Compared to traditional methods, deep-learning-based approaches performed better. In the detection of dent-type defects, our model could completely detect the defective areas and suppress the non-defective areas. U-Net and LPBF-Net misidentified the features of the non-defective areas as defective. In the results for scratches, it could be seen that the integrity of the model proposed in this paper was better, while Rec, U-Net, and SegNet were worse. In the results for spots, it could be seen that Rec, SegNet, and LPBF-Net failed to identify defective areas, and the integrity of U-Net’s results was not as good as that of ours. In the detection results for stains, Rec could not find defective regions completely, and some defective areas were misjudged as non-defective regions. Based on the above comparison, it can be concluded that the proposed method had better detection results than those of other methods and could accurately distinguish defective from non-defective areas. However, the method proposed in this paper also has room for further improvement. For example, the completeness of the spot sample detection results was not satisfactory.
In order to test the computational efficiency of the model, the model was tested on a computer equipped with an NVIDIA 1080Ti GPU. By calculating the average value many times, it is found that the model could process more than 40 pixel images per second, thus achieving real-time speed. The processing speed of this model was much faster than that of manual inspection and has broad application prospects in the field of industrial surface defect inspection.
5. Conclusions
To improve the automation level of defect detection and promote the application of intelligent detection methods in product quality monitoring, in this paper, a defect inspection system was proposed to solve the problem of a defect inspection task for USB connectors. A defect dataset, USB-SG, which contained pixel-level defect locations, was collected and manually labeled. We proposed a defect inspection model that included three model optimization techniques. Firstly, a rich feature extraction block was designed to extract semantic and detailed information.

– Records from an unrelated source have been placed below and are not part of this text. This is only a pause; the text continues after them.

-- ==== Sys2Proof/Safety.lean ====
section
/-! DEFINITION. What a sound state and a safe step are, in the terms of the claims: the canonical form of the memories, fuses
that are only ever programmed, the parts of the state that a command may change, an engine with nothing under way. -/

namespace Sys2Proof.Machine

/-- The bytes of Caldera stand in canonical form: addresses strictly rising, none equal to what an unlisted byte reads
as (R254, R676). -/
def calWf (bytes : List Host.Cell) (epochs tileEpochs cleared : SMap Nat) : Bool :=
  SMap.wf (calDefault { epochs := epochs, tileEpochs := tileEpochs, cleared := cleared }) bytes

/-- The memories of bytes (Caldera, the flash, Keeper's TCM) and the fuse words stand in canonical form. -/
def Memory.wf (s : State) : Bool :=
  calWf s.cal.bytes s.cal.epochs s.cal.tileEpochs s.cal.cleared && SMap.wf flashDefault s.boot.flash &&
  SMap.wf (fun _ => (0 : Byte)) s.boot.tcm && SMap.wf (fun _ => (0 : Word)) s.boot.fuses

/-- What every step keeps: canonical memories, and only the clusters 0 to 7 shed or due to be shed (R675, R677). -/
def State.inv (s : State) : Prop := Memory.wf s = true ∧ ∀ c ∈ s.pwr.shed ++ s.pwr.due, c < 8

/-- Every fuse bit that is programmed in `s` is programmed in `t` (R619). -/
def fusesKept (s t : State) : Prop := ∀ w, s.fuse w &&& t.fuse w = s.fuse w

/-- The registers of a bank: all of it but the program counter, the repeat count and the held word (R70). -/
def RegBank.file (b : RegBank) : RegBank := { b with pc := 0, rpt := 0, held := false }

/-- Engine `e`'s next instruction is the legal word `w` of opcode `op`, and nothing of an earlier instruction is under way:
no result in flight, room in the write queue, no far load, an empty far-store queue (R97, R121, R142, R165, R174). -/
def State.poised (s : State) (e op : Nat) (tail : Bool) (w : IWord) : Prop :=
  s.nextWord e op = some (tail, w) ∧ (s.engine e).inflight = [] ∧ (s.engine e).wq.length ≤ 12 ∧ (s.engine e).farLoads = [] ∧
  (s.engine e).fsq = []

/-- Descriptor `q` of context `c` is open, and its effect is complete with the status `code` (R370). -/
def State.ended (s : State) (c q code : Nat) : Prop := (s.findDesc c q).bind (·.result) = some code

/-! ### Frames: the parts of the state that a command may change -/

/-- The parts of the state: its fields, and apart from them the bytes of Caldera, of the flash and of TCM, and the fuses. -/
inductive Part where
  | regs | latches | rdata | eng | chainNow | chainId | chainFrz | chainTorn | chainIn | fab
  | tick | par | cal | res | ctx | mode | route | mov | port | pcie
  | clk | keep | pwr | ngx | boot | spim | spis | test | tap | gpio
  | calMem | flash | tcm | fuse
  deriving DecidableEq, Repr

/-- Outside the parts `ps`, `t` is as `s`. -/
def sameOutside (ps : List Part) (s t : State) : Prop :=
  (.regs ∉ ps → t.regs = s.regs) ∧
  (.latches ∉ ps → t.latches = s.latches) ∧
  (.rdata ∉ ps → t.rdata = s.rdata) ∧
  (.eng ∉ ps → t.eng = s.eng) ∧
  (.chainNow ∉ ps → t.chainNow = s.chainNow) ∧
  (.chainId ∉ ps → t.chainId = s.chainId) ∧
  (.chainFrz ∉ ps → t.chainFrz = s.chainFrz) ∧
  (.chainTorn ∉ ps → t.chainTorn = s.chainTorn) ∧
  (.chainIn ∉ ps → t.chainIn = s.chainIn) ∧
  (.fab ∉ ps → t.fab = s.fab) ∧
  (.tick ∉ ps → t.tick = s.tick) ∧
  (.par ∉ ps → t.par = s.par) ∧
  (.cal ∉ ps → t.cal = s.cal) ∧
  (.res ∉ ps → t.res = s.res) ∧
  (.ctx ∉ ps → t.ctx = s.ctx) ∧
  (.mode ∉ ps → t.mode = s.mode) ∧
  (.route ∉ ps → t.route = s.route) ∧
  (.mov ∉ ps → t.mov = s.mov) ∧
  (.port ∉ ps → t.port = s.port) ∧
  (.pcie ∉ ps → t.pcie = s.pcie) ∧
  (.clk ∉ ps → t.clk = s.clk) ∧
  (.keep ∉ ps → t.keep = s.keep) ∧
  (.pwr ∉ ps → t.pwr = s.pwr) ∧
  (.ngx ∉ ps → t.ngx = s.ngx) ∧
  (.boot ∉ ps → t.boot = s.boot) ∧
  (.spim ∉ ps → t.spim = s.spim) ∧
  (.spis ∉ ps → t.spis = s.spis) ∧
  (.test ∉ ps → t.test = s.test) ∧
  (.tap ∉ ps → t.tap = s.tap) ∧
  (.gpio ∉ ps → t.gpio = s.gpio) ∧
  (.calMem ∉ ps → ∀ a, t.cal.cell a = s.cal.cell a) ∧
  (.flash ∉ ps → t.boot.flash = s.boot.flash) ∧
  (.tcm ∉ ps → t.boot.tcm = s.boot.tcm) ∧
  (.fuse ∉ ps → t.boot.fuses = s.boot.fuses)

/-- Every part but the flash and the fuses: what a device reset may change. -/
def Part.noFlash : List Part :=
  [.regs, .latches, .rdata, .eng, .chainNow, .chainId, .chainFrz, .chainTorn, .chainIn, .fab, .tick, .par, .cal, .res, .ctx,
   .mode, .route, .mov, .port, .pcie, .clk, .keep, .pwr, .ngx, .boot, .spim, .spis, .test, .tap, .gpio, .calMem, .tcm]

/-- Every part. -/
def Part.all : List Part := .flash :: .fuse :: Part.noFlash

/-- The parts of the state that a command may change. -/
def footprint : Instr → List Part
  | .registerWrite .. | .regWr .. | .spisRegWr .. => Part.all
  | .readClear .. | .lowHalfRead .. => [.regs, .latches, .rdata, .mov, .port]
  | .crossingDelivery .. => [.chainNow, .fab]
  | .floorCredit .. | .grantDecision .. => [.fab]
  | .bankGrant .. => [.regs, .eng, .fab, .cal, .ctx, .pcie, .keep, .ngx, .calMem]
  | .outboundPortGrant .. => [.regs, .fab, .pcie]
  | .d0Tick ..
    => [.regs, .latches, .eng, .chainNow, .chainFrz, .chainTorn, .chainIn, .fab, .tick, .par, .cal, .ctx, .mode, .route, .mov, .port, .pcie, .clk, .keep, .pwr, .ngx, .boot, .gpio, .calMem]
  | .tickReceipt .. | .farStoreTaken .. => [.regs, .eng, .chainTorn, .fab, .par, .cal, .ctx, .pcie, .keep, .ngx]
  | .sourceEvent .. | .srcLost .. => [.regs, .tick, .clk]
  | .dmSourceEvent .. => [.regs, .tick]
  | .tickCtrlWrite .. | .csetW0Write .. | .cbindWrite .. | .linkRetrain .. | .l1Entry .. | .ferrMeasure ..
  | .refclkReturn .. => [.regs]
  | .sidxLoRead .. => [.latches, .rdata]
  | .nop .. | .rpt .. | .endProgram .. | .mac .. | .tap4 .. | .mova .. | .moval .. | .movst .. | .movf .. | .lda ..
  | .araw .. | .aacc .. | .qop .. | .qxf .. | .sel .. | .pcmp .. | .pset .. | .chw .. | .chr .. | .ldq .. | .ldg ..
  | .stq .. | .stg .. | .gop .. | .ldi .. | .mvs .. | .aadr .. | .flgc .. | .br .. | .dbnz .. | .fld .. | .fldw ..
  | .fst .. | .fstw .. => [.regs, .eng, .chainNow, .chainId, .chainTorn, .fab, .cal, .ctx, .pcie, .keep, .ngx]
  | .writeQueueRetire .. | .segmentEntry .. => [.regs, .eng, .cal]
  | .farReturnArrival .. | .dldW0Write .. | .swapPbank .. | .swapStab .. => [.regs, .eng]
  | .illegalWord .. | .budgetCut .. => [.regs, .eng, .chainTorn, .fab, .cal, .ctx, .pcie, .ngx]
  | .enginePortRead .. => [.regs, .chainTorn, .route]
  | .clusterReset .. => [.regs, .eng, .chainNow, .fab, .par, .ctx, .keep]
  | .resAssign .. | .resRelease .. => [.regs, .res]
  | .coefWrite .. | .coefDelta .. => [.regs, .eng, .fab, .par, .cal, .ctx, .pcie, .ngx, .calMem]
  | .shadowWriteComplete .. | .commitArm .. | .cascadeDecision .. | .gainSet .. | .routeClear .. => [.regs, .par, .ctx]
  | .resyncStart .. => [.par, .mov]
  | .resyncComplete .. => [.regs, .eng, .fab, .par, .cal, .ctx, .mov, .pcie, .ngx, .calMem]
  | .commit .. | .nopDesc .. | .fence .. => [.ctx]
  | .commitDiscard .. => [.regs, .eng, .par, .ctx, .route]
  | .cascadeCommit .. | .applied .. | .notArmed .. => [.regs, .par, .ctx, .ngx]
  | .cancel .. => [.regs, .eng, .par, .ctx, .mov, .ngx]
  | .tileAssign .. | .tileRelease .. | .lmSinterRegionStart .. => [.regs, .cal]
  | .translationWalk .. | .chunkCompletion .. | .moverTake .. | .hrdCpl ..
    => [.regs, .fab, .cal, .ctx, .mov, .pcie, .keep, .ngx, .calMem]
  | .windowSetRoot .. | .windowSetDisable .. | .windowSetInvalidate .. => [.cal, .ctx]
  | .prefetchChunkIssue .. | .writebackChunkIssue .. => [.cal, .mov]
  | .chunkDeadline .. | .completionTimeout .. | .relayReadTimeout .. => [.regs, .fab, .cal, .ctx, .mov, .pcie, .keep, .ngx]
  | .lineMap .. => [.regs, .cal, .ctx]
  | .lineActivation .. => [.regs, .fab, .ctx, .pcie]
  | .unmap .. => [.regs, .eng, .cal, .ctx]
  | .unmapComplete .. => [.regs, .fab, .cal, .ctx, .mov, .pcie]
  | .sinterRegionStart .. | .rowRepair .. => [.regs, .fab, .cal, .ctx, .pcie, .ngx]
  | .sinterRestore .. => [.regs, .fab, .cal, .calMem]
  | .protectedTileRelocation .. => [.regs, .fab, .cal, .ctx, .pcie, .keep, .ngx, .calMem]
  | .lmRegionRepair .. => [.regs, .eng, .fab, .cal, .ctx, .pcie, .ngx]
  | .routeSet .. => [.regs, .par, .ctx, .route]
  | .brgWrite .. | .asrcCfg0Write .. | .asrcLock .. | .asrcUnlock .. => [.regs, .route]
  | .ctxEnable .. => [.regs, .fab, .ctx, .ngx]
  | .ctxDisable .. => [.regs, .eng, .fab, .par, .ctx, .mov, .pcie, .ngx]
  | .ctxReset .. => [.regs, .eng, .fab, .par, .cal, .ctx, .route, .mov, .pcie, .ngx]
  | .commandProducer .. | .completionConsumer .. | .descriptorFinish .. | .completionRecord .. | .ngxData ..
    => [.regs, .fab, .ctx, .pcie, .ngx]
  | .streamRingProducer .. => [.regs, .mov, .pcie]
  | .descriptorAccept .. => [.regs, .fab, .ctx, .pcie, .ngx, .boot]
  | .fetchRetry .. | .completionInterrupt .. => [.fab, .ctx, .pcie, .ngx]
  | .progLoad .. => [.regs, .eng, .ctx, .boot]
  | .segMap .. => [.regs, .eng, .ctx]
  | .progSwap .. => [.regs, .eng, .par, .ctx]
  | .streamOpen .. | .streamClose .. | .streamEntryComplete .. => [.regs, .fab, .ctx, .mov, .pcie, .ngx]
  | .dmaCopy .. | .crcCheck .. => [.ctx, .mov]
  | .queryContext .. | .queryGroups .. | .querySegments .. | .queryLines .. => [.regs, .fab, .cal, .ctx, .mov, .ngx]
  | .powerSet .. => [.regs, .fab, .ctx, .mov, .port, .pcie, .keep, .pwr, .ngx]
  | .testRun .. => [.regs, .eng, .fab, .cal, .ctx, .mode, .port, .pcie, .keep, .ngx, .test, .calMem]
  | .cascSend .. => [.ctx, .ngx]
  | .lanternWrite .. => [.fab, .keep]
  | .bucketRefill .. => [.mov]
  | .burstCompletion .. | .copyPieceCompletion .. => [.regs, .fab, .cal, .ctx, .mov, .pcie, .ngx, .calMem]
  | .dmaReset .. => [.fab, .par, .cal, .mov, .pcie, .keep]
  | .flr .. | .pfFlr .. | .vfEnableClear .. | .hotReset .. | .dlDown ..
    => [.regs, .eng, .fab, .par, .cal, .ctx, .mov, .pcie, .keep, .ngx]
  | .perstNRelease .. | .perstNAssert .. | .rampEnd .. | .bootWatchdog .. | .railGood .. | .brownOut ..
  | .vddAonApplied .. | .dormGo .. | .tapReset .. | .tapExtest .. | .tapSample .. | .tapIdcode .. | .tapClamp ..
  | .tapHighz .. | .tapTestStart .. | .tapTestStat .. | .tapTestResult .. | .tapDbgAccess .. | .tapIntScan ..
  | .tapBypass .. => Part.noFlash
  | .lateCompletion .. | .powerStateChange .. | .busMasterEnable .. | .tagReuse .. => [.pcie]
  | .msixUnmask .. | .pme .. => [.fab, .pcie]
  | .pcieLtrWrite .. => [.regs, .fab]
  | .rxFrameComplete .. => [.regs, .fab, .cal, .ctx, .route, .mov, .port, .pcie, .ngx, .calMem]
  | .txFrameStart .. | .framingError .. | .missingBitClock .. | .tdmCfg0Write .. | .pdmMicWrite .. | .cs5Write ..
  | .dacStart .. | .dacStop .. | .dacMute .. | .dacUnmute .. | .fadeEnd .. | .strbLost .. | .autoUnmute .. | .dacShort ..
  | .ldsStrobe .. => [.regs, .port]
  | .settleEnd .. => [.port]
  | .spdifFrame .. | .missingPreambles .. => [.regs, .route, .port]
  | .csA0Read .. => [.regs, .rdata, .port]
  | .refclkLost .. | .pllEnable .. | .pllDisable .. | .relock .. | .acquireEnd .. | .ckoCommit .. | .holdMeasWindow ..
    => [.regs, .clk]
  | .pllSlip .. => [.regs, .fab, .clk, .keep]
  | .ckoPhaseAdd .. => [.clk]
  | .k0Run .. => [.regs, .tick, .mode, .port, .clk, .ngx]
  | .frameOriginate .. => [.regs, .ctx, .ngx, .gpio]
  | .frameReceive .. => [.regs, .par, .ctx, .keep, .ngx, .boot, .gpio]
  | .frameLoss .. => [.regs, .keep, .ngx]
  | .beaconEvent .. => [.regs, .tick, .par, .clk, .ngx]
  | .ngxVoid .. | .ngxAck .. | .bootReq .. | .messageRepeat .. => [.ngx]
  | .regRd .. => [.regs, .latches, .mov, .port, .ngx]
  | .regRsp .. | .rrRead .. | .rrWrite .. => [.regs, .ngx]
  | .arm .. | .armed .. | .ngxRefused .. => [.regs, .par, .ngx]
  | .abortAck .. => [.par, .ngx]
  | .hrd .. | .hirq .. => [.fab, .pcie, .ngx]
  | .hwr .. => [.fab, .ngx]
  | .bootData .. => [.regs, .ngx, .boot]
  | .heartbeat .. | .symbolLock .. => [.regs, .keep]
  | .heartbeatMiss .. | .keeperFault .. | .tcmUe .. | .keeperPoison .. | .restart .. | .firstHeartbeatTimeout ..
    => [.regs, .eng, .chainNow, .fab, .tick, .par, .ctx, .mode, .keep, .pwr, .boot, .spim, .spis, .test]
  | .copyCheck .. => [.regs, .fab, .cal, .ctx, .pcie, .keep, .ngx, .boot, .tcm]
  | .flashReload .. => [.regs, .fab, .tick, .cal, .ctx, .mode, .pcie, .keep, .ngx, .boot, .calMem, .tcm]
  | .rebuildEnd .. => [.regs, .fab, .ctx, .mode, .pcie, .keep, .ngx]
  | .tmrVote .. => [.regs, .fab, .pcie, .keep]
  | .bootRomStart .. => [.regs, .fab, .tick, .mode, .clk, .keep, .boot]
  | .bootSourceTry .. => [.regs, .fab, .tick, .mode, .keep, .ngx, .boot]
  | .stage1Start .. => [.regs, .boot, .tcm]
  | .keeperImageStart .. => [.regs, .fab, .cal, .ctx, .pcie, .ngx, .boot, .calMem, .tcm]
  | .keeperInitDone .. => [.regs, .fab, .cal, .mode, .keep, .boot, .flash]
  | .awaitImageTimeout .. => [.regs, .fab, .mode, .keep, .boot]
  | .cascadeUpTimeout .. | .dmExtend .. | .newChal .. | .dbgGo .. => [.regs, .boot]
  | .upd .. => [.regs, .boot, .flash]
  | .arbRecord .. | .arbFuse .. => [.regs, .boot, .flash, .fuse]
  | .mbxBoot .. | .mbxWrite .. | .failClr .. | .challengeExpiry .. => [.boot]
  | .otpPgm .. => [.regs, .boot, .fuse]
  | .dbgClose .. => [.regs, .fab, .mode, .keep]
  | .fixedTimeResult .. => [.regs, .fab, .mode, .keep, .boot, .spim, .flash]
  | .minPathEnable .. => [.regs, .tick, .mode, .route, .mov, .port, .clk, .boot]
  | .flashRead .. | .flashProgram .. | .erase4k .. | .erase64k .. | .flashStatus .. | .combineFlush .. | .windowRead ..
  | .windowWrite .. | .spimRelease .. => [.regs, .boot, .spim, .flash]
  | .flashReady .. | .mbxOpen .. | .mbxWr .. => [.regs, .boot, .spim, .spis, .flash]
  | .flashTimeout .. => [.regs, .boot, .spim, .spis]
  | .badFrame .. | .repeat .. | .ping .. | .mbxStat .. | .spisTestStat .. | .spisResultRead .. | .replyRead ..
    => [.regs, .spis]
  | .spisRegRd .. => [.regs, .latches, .mov, .port, .spis]
  | .mbxGo .. => [.regs, .boot, .spis]
  | .spisTestRun .. => [.regs, .eng, .fab, .cal, .ctx, .mode, .port, .pcie, .keep, .ngx, .spis, .test, .calMem]
  | .modeCmdRun .. | .modeCmdIdle .. => [.regs, .tick, .mode, .ngx]
  | .sequenceTimeout .. => [.regs, .pwr]
  | .sequenceRetry .. | .wakeNRelease .. => [.pwr]
  | .downStep .. | .wakeSource .. | .wakeTimer .. => [.regs, .pcie, .pwr]
  | .islandPowerDown .. => [.regs, .eng, .chainNow, .fab, .par, .cal, .ctx, .mov, .port, .pcie, .pwr, .ngx, .spis, .calMem]
  | .islandPowerUp .. => [.regs, .fab, .ctx, .mov, .pcie, .keep, .pwr, .ngx]
  | .capSample .. => [.regs, .fab, .keep, .pwr]
  | .testProgMem .. => [.eng, .cal, .test]
  | .testLocalMem .. => [.regs, .eng, .fab, .cal, .ctx, .pcie, .ngx, .test]
  | .testCaldera .. => [.regs, .fab, .cal, .ctx, .pcie, .ngx, .test, .calMem]
  | .testEngineLogic .. => [.test]
  | .testFabricLogic .. => [.regs, .route, .test]
  | .testAll .. => [.regs, .eng, .fab, .cal, .ctx, .route, .pcie, .ngx, .test, .calMem]
  | .testComplete .. => [.regs, .eng, .chainNow, .fab, .par, .cal, .ctx, .mode, .mov, .keep, .ngx, .test]
  | .linkUp .. => [.regs, .pcie]

end Sys2Proof.Machine
end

Then, the feature fusion performance and the generalization ability of the model were improved through residual-based progressive integration. Finally, multi-step deep supervision was applied to improve the final prediction performance. The experimental results showed that the proposed model had better detection performance than that of other models; reached 0.7057, and the MAE was as low as 0.008. In addition, our model could achieve real-time processing speeds (>40 FPS ) on an NVIDIA 1080Ti GPU. Our proposed defect inspection system has a wide range of application prospects in industrial inspection tasks and can be used as a model for related researchers as technical support.
In the future, we plan to study further from two perspectives: First, considering that it takes many human resources to annotate the pixel-level ground truth, we plan to study a weakly supervised method to reduce the demand for manual annotations. Second, we intend to investigate more general inspection systems that can be adapted to defect inspection tasks for a variety of products.